罗珊出差的第二天。
印缘一早就出门了,带着精心准备的简历,去参加一家设计公司的面试。
这份工作她很看重,薪资待遇不错,离罗珊家也不远。
如果能顺利入职,她就可以有一份稳定的收入,尽快找到住处搬出去,不用再住在别人家里,不用再看人脸色,更不用再面对郑浩那让她不安的目光。

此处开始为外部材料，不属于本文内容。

theorem State.ddPortStart_keeps {s : State} {n : Nat} {p : Nat} (hk : Keeps σ s) : Keeps σ (State.ddPortStart s n p) := by
  unfold State.ddPortStart
  try dsimp only
  repeat' (first | intro _ | with_reducible (first | assumption | apply State.plainBlack_keeps | apply State.ddEnter_keeps | apply State.modDd_keeps | apply ite_keeps | apply foldl_keeps | apply foldl_keeps_snd) | split | simp only [Keeps.mk_iff] | dsimp only)

theorem State.ddWorkStart_keeps {s : State} {n : Nat} (hk : Keeps σ s) : Keeps σ (State.ddWorkStart s n) := by
  unfold State.ddWorkStart
  try dsimp only
  repeat' (first | intro _ | with_reducible (first | assumption | apply State.each_keeps | apply State.ddPortStart_keeps | apply ite_keeps | apply foldl_keeps | apply foldl_keeps_snd) | split | simp only [Keeps.mk_iff] | dsimp only)

theorem doReleaseBlanked_keeps {s : State} {p : Nat} (hk : Keeps σ s) : Keeps σ (doReleaseBlanked p s) := by
  unfold doReleaseBlanked
  try dsimp only
  repeat' (first | intro _ | with_reducible (first | assumption | apply State.raise_keeps | apply ite_keeps | apply foldl_keeps | apply foldl_keeps_snd) | split | simp only [Keeps.mk_iff] | dsimp only)

theorem doTestStart_keeps {s : State} {p : Nat} (hk : Keeps σ s) : Keeps σ (doTestStart p s) := by
  unfold doTestStart
  try dsimp only
  repeat' (first | intro _ | with_reducible (first | assumption | apply State.raise_keeps | apply State.modDd_keeps | apply ite_keeps | apply foldl_keeps | apply foldl_keeps_snd) | split | simp only [Keeps.mk_iff] | dsimp only)

theorem doTestEnd_keeps {s : State} {p : Nat} (hk : Keeps σ s) : Keeps σ (doTestEnd p s) := by
  unfold doTestEnd
  try dsimp only
  repeat' (first | intro _ | with_reducible (first | assumption | apply State.raise_keeps | apply State.modDd_keeps | apply ite_keeps | apply foldl_keeps | apply foldl_keeps_snd) | split | simp only [Keeps.mk_iff] | dsimp only)

theorem State.groupFaults_keeps {s : State} {c : Chan} {n : Nat} {lamps : List Nat} (hk : Keeps σ s) : Keeps σ (State.groupFaults s c n lamps) := by
  unfold State.groupFaults
  try dsimp only
  repeat' (first | intro _ | with_reducible (first | assumption | apply State.put_keeps | apply State.putFlag_keeps | apply State.tally_keeps | apply State.raise_keeps | apply State.modDd_keeps | apply ite_keeps | apply foldl_keeps | apply foldl_keeps_snd) | split | simp only [Keeps.mk_iff] | dsimp only)

theorem State.readFaults_keeps {s : State} {chans : List Chan} {p : Nat} {n : Nat} {faults : List Nat} (hk : Keeps σ s) : Keeps σ (State.readFaults s chans p n faults) := by
  unfold State.readFaults
  try dsimp only
  repeat' (first | intro _ | with_reducible (first | assumption | apply State.writeBulk_keeps | apply State.free_keeps | apply State.free_keeps' (e := by assumption) | apply State.tallyLimited_keeps | apply State.raise_keeps | apply State.put_keeps | apply State.each_keeps | apply State.groupFaults_keeps | apply ite_keeps | apply foldl_keeps | apply foldl_keeps_snd) | split | simp only [Keeps.mk_iff] | dsimp only)

theorem State.skipShifted_keeps {s : State} {p : Nat} (hk : Keeps σ s) : Keeps σ (State.skipShifted s p) := by
  unfold State.skipShifted
  try dsimp only
  repeat' (first | intro _ | with_reducible (first | assumption | apply State.modDd_keeps | apply State.each_keeps | apply State.tally_keeps | apply State.bump_keeps | apply ite_keeps | apply foldl_keeps | apply foldl_keeps_snd) | split | simp only [Keeps.mk_iff] | dsimp only)

theorem State.fullShift_keeps {s : State} {chans : List Chan} {p : Nat} {n : Nat} {frame : Nat} {at_ : Nat} {conf : List Nat} {faults : List Nat} (hk : Keeps σ s) : Keeps σ (State.fullShift s chans p n frame at_ conf faults) := by
  unfold State.fullShift
  try dsimp only
  repeat' (first | intro _ | with_reducible (first | assumption | apply State.readFaults_keeps | apply State.checkConf_keeps | apply State.skipShifted_keeps | apply State.modDd_keeps | apply State.emit_keeps | apply ite_keeps | apply foldl_keeps | apply foldl_keeps_snd) | split | simp only [Keeps.mk_iff] | dsimp only)

theorem State.holdShift_keeps {s : State} {p : Nat} {n : Nat} {conf : List Nat} {faults : List Nat} (hk : Keeps σ s) : Keeps σ (State.holdShift s p n conf faults) := by
  unfold State.holdShift
  try dsimp only
  repeat' (first | intro _ | with_reducible (first | assumption | apply State.fullShift_keeps | apply State.readFaults_keeps | apply State.checkConf_keeps | apply State.putFlag_keeps | apply State.modDd_keeps | apply State.emit_keeps | apply ite_keeps | apply foldl_keeps | apply foldl_keeps_snd) | split | simp only [Keeps.mk_iff] | dsimp only)

theorem State.pinShort_keeps {s : State} {p : Nat} {walk : Nat} {f : PinFind} (hk : Keeps σ s) : Keeps σ (State.pinShort s p walk f) := by
  unfold State.pinShort
  try dsimp only
  repeat' (first | intro _ | with_reducible (first | assumption | apply State.putFlag_keeps | apply State.put_keeps | apply State.tally_keeps | apply State.raise_keeps | apply State.ddEnter_keeps | apply ite_keeps | apply foldl_keeps | apply foldl_keeps_snd) | split | simp only [Keeps.mk_iff] | dsimp only)

theorem doPortEnable_keeps {s : State} {p : Nat} {on : Bool} (hk : Keeps σ s) : Keeps σ (doPortEnable p on s) := by
  unfold doPortEnable
  try dsimp only
  repeat' (first | intro _ | with_reducible (first | assumption | apply State.tally_keeps | apply State.raise_keeps | apply State.put_keeps | apply State.putFlag_keeps | apply State.refreshDd_keeps | apply State.ddBegin_keeps | apply State.modDd_keeps | apply State.ddEnter_keeps | apply State.ddClear_keeps | apply ite_keeps | apply foldl_keeps | apply foldl_keeps_snd) | split | simp only [Keeps.mk_iff] | dsimp only)

theorem State.senseErr_keeps {s : State} {c : Chan} {cause : Nat} (hk : Keeps σ s) : Keeps σ (State.senseErr s c cause) := by
  unfold State.senseErr
  try dsimp only
  repeat' (first | intro _ | with_reducible (first | assumption | apply State.tally_keeps | apply State.raise_keeps | apply ite_keeps | apply foldl_keeps | apply foldl_keeps_snd) | split | simp only [Keeps.mk_iff] | dsimp only)

theorem State.shiftLate_keeps {s : State} {p : Nat} {n : Nat} (hk : Keeps σ s) : Keeps σ (State.shiftLate s p n) := by
  unfold State.shiftLate
  try dsimp only
  repeat' (first | intro _ | with_reducible (first | assumption | apply State.modDd_keeps | apply State.tally_keeps | apply State.raise_keeps | apply State.bump_keeps | apply State.each_keeps | apply State.writeBulk_keeps | apply ite_keeps | apply foldl_keeps | apply foldl_keeps_snd) | split | simp only [Keeps.mk_iff] | dsimp only)

theorem doDdShift_keeps {s : State} {n : Nat} {p : Nat} {conf : List Nat} {faults : List Nat} (hk : Keeps σ s) : Keeps σ (doDdShift n p conf faults s) := by
  unfold doDdShift
  try dsimp only
  repeat' (first | intro _ | with_reducible (first | assumption | apply State.holdShift_keeps | apply State.atTime_keeps | apply State.directWrite_keeps | apply State.shiftLate_keeps | apply State.fullShift_keeps | apply ite_keeps | apply foldl_keeps | apply foldl_keeps_snd) | split | simp only [Keeps.mk_iff] | dsimp only)

theorem doDdSyncEdge_keeps {s : State} (hk : Keeps σ s) : Keeps σ (doDdSyncEdge s) := by
  unfold doDdSyncEdge
  try dsimp only
  repeat' (first | intro _ | with_reducible (first | assumption | apply State.putFlag_keeps | apply State.each_keeps | apply State.ddEdge_keeps | apply ite_keeps | apply foldl_keeps | apply foldl_keeps_snd) | split | simp only [Keeps.mk_iff] | dsimp only)

theorem doIdleWalk_keeps {s : State} {p : Nat} {found : Option PinFind} (hk : Keeps σ s) : Keeps σ (doIdleWalk p found s) := by
  unfold doIdleWalk
  try dsimp only
  repeat' (first | intro _ | with_reducible (first | assumption | apply State.pinShort_keeps | apply ite_keeps | apply foldl_keeps | apply foldl_keeps_snd) | split | simp only [Keeps.mk_iff] | dsimp only)

theorem doSenseWindow_keeps {s : State} {n : Nat} {p : Nat} {nak : Bool} (hk : Keeps σ s) : Keeps σ (doSenseWindow n p nak s) := by
  unfold doSenseWindow
  try dsimp only
  repeat' (first | intro _ | with_reducible (first | assumption | apply State.atTime_keeps | apply State.each_keeps | apply State.emit_keeps | apply State.senseErr_keeps | apply ite_keeps | apply foldl_keeps | apply foldl_keeps_snd) | split | simp only [Keeps.mk_iff] | dsimp only)
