-- ==== Sys2Proof/Laws/KeepEngines.lean ====
section
/-! SUPPORT. What the operations of Machine/Engines keep (Laws/Keep). -/
namespace Sys2Proof.Machine

variable {σ : State}

theorem doCeQuarantine_keeps {s : State} {e : Nat} {on : Bool} (hk : Keeps σ s) : Keeps σ (doCeQuarantine e on s) := by
  unfold doCeQuarantine
  try dsimp only
  repeat' (first | intro _ | with_reducible (first | assumption | apply State.tally_keeps | apply State.raise_keeps | apply State.putFlag_keeps | apply State.put_keeps | apply State.askSpare_keeps | apply State.endTesting_keeps | apply State.showTesting_keeps | apply ite_keeps | apply foldl_keeps | apply foldl_keeps_snd) | split | simp only [Keeps.mk_iff] | dsimp only)

theorem doCeRetry_keeps {s : State} {e : Nat} (hk : Keeps σ s) : Keeps σ (doCeRetry e s) := by
  unfold doCeRetry
  try dsimp only
  repeat' (first | intro _ | with_reducible (first | assumption | apply State.reloadInPlace_keeps | apply ite_keeps | apply foldl_keeps | apply foldl_keeps_snd) | split | simp only [Keeps.mk_iff] | dsimp only)

theorem doSigNow_keeps {s : State} {e : Nat} (hk : Keeps σ s) : Keeps σ (doSigNow e s) := by
  unfold doSigNow
  try dsimp only
  repeat' (first | intro _ | with_reducible (first | assumption | apply ite_keeps | apply foldl_keeps | apply foldl_keeps_snd) | split | simp only [Keeps.mk_iff] | dsimp only)

theorem State.sigPass_keeps {s : State} {e : Nat} {passed : Bool} (hk : Keeps σ s) : Keeps σ (State.sigPass s e passed) := by
  unfold State.sigPass
  try dsimp only
  repeat' (first | intro _ | with_reducible (first | assumption | apply State.modEng_keeps | apply State.takeBack_keeps | apply State.put_keeps | apply State.backInService_keeps | apply ite_keeps | apply foldl_keeps | apply foldl_keeps_snd) | split | simp only [Keeps.mk_iff] | dsimp only)

theorem doItemOvertime_keeps {s : State} {e : Nat} (hk : Keeps σ s) : Keeps σ (doItemOvertime e s) := by
  unfold doItemOvertime
  try dsimp only
  repeat' (first | intro _ | with_reducible (first | assumption | apply State.engineFault_keeps | apply ite_keeps | apply foldl_keeps | apply foldl_keeps_snd) | split | simp only [Keeps.mk_iff] | dsimp only)

theorem doCeFault_keeps {s : State} {e : Nat} {code : Nat} (hk : Keeps σ s) : Keeps σ (doCeFault e code s) := by
  unfold doCeFault
  try dsimp only
  repeat' (first | intro _ | with_reducible (first | assumption | apply doItemOvertime_keeps | apply State.engineFault_keeps | apply ite_keeps | apply foldl_keeps | apply foldl_keeps_snd) | split | simp only [Keeps.mk_iff] | dsimp only)

theorem doCeReload_keeps {s : State} {e : Nat} {reference : Word} {signature : Word} (hk : Keeps σ s) : Keeps σ (doCeReload e reference signature s) := by
  unfold doCeReload
  try dsimp only
  repeat' (first | intro _ | with_reducible (first | assumption | apply State.setReg_keeps | apply State.loadStores_keeps | apply State.modEng_keeps | apply State.put_keeps | apply State.takeBack_keeps | apply ite_keeps | apply foldl_keeps | apply foldl_keeps_snd) | split | simp only [Keeps.mk_iff] | dsimp only)

theorem doSigTestDone_keeps {s : State} {signature : Word} {again : SigRepeat} (hk : Keeps σ s) : Keeps σ (doSigTestDone signature again s) := by
  unfold doSigTestDone
  try dsimp only
  repeat' (first | intro _ | with_reducible (first | assumption | apply State.opportunity_keeps | apply State.opportunity_keeps' (e := by assumption) | apply State.setReg_keeps | apply State.sigPass_keeps | apply State.raise_keeps | apply State.detect_keeps | apply State.tally_keeps | apply State.spareFaulty_keeps | apply State.engineFault_keeps | apply ite_keeps | apply foldl_keeps | apply foldl_keeps_snd) | split | simp only [Keeps.mk_iff] | dsimp only)

theorem doSigTestStart_keeps {s : State} {spareOk : Bool} {reference : Word} (hk : Keeps σ s) : Keeps σ (doSigTestStart spareOk reference s) := by
  unfold doSigTestStart
  try dsimp only
  repeat' (first | intro _ | with_reducible (first | assumption | apply State.spareFaulty_keeps | apply State.tally_keeps | apply State.raise_keeps | apply State.setReg_keeps | apply State.put_keeps | apply State.loadStores_keeps | apply State.askSpare_keeps | apply ite_keeps | apply foldl_keeps | apply foldl_keeps_snd) | split | simp only [Keeps.mk_iff] | dsimp only)

end Sys2Proof.Machine
end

面试的过程比她想象的要顺利,她回答流畅,展示的作品集也得到了认可。面试官说"回去等通知",语气里带着几分肯定。
印缘满怀希望地离开了公司大楼。
下午两点,她的手机响了。
是那家公司打来的。
"喂,印女士吗?我们这边已经完成了初步评估,很抱歉地通知您……"
印缘的心一下子沉了下去。
对方说了一大堆"综合考虑"、"暂时不太合适"之类的话,她一个字都没听进去,只是机械地说了"好的,谢谢",然后挂断了电话。
又失败了。
这已经是她来到这座城市后,被拒绝的第五份工作。
印缘在街上漫无目的地走了很久,才拖着疲惫的身体回到罗珊家的小区。
太阳已经西斜,但空气依然闷热得让人喘不过气。这是夏末最难熬的时候,白天热得像蒸笼,晚上也不见凉快。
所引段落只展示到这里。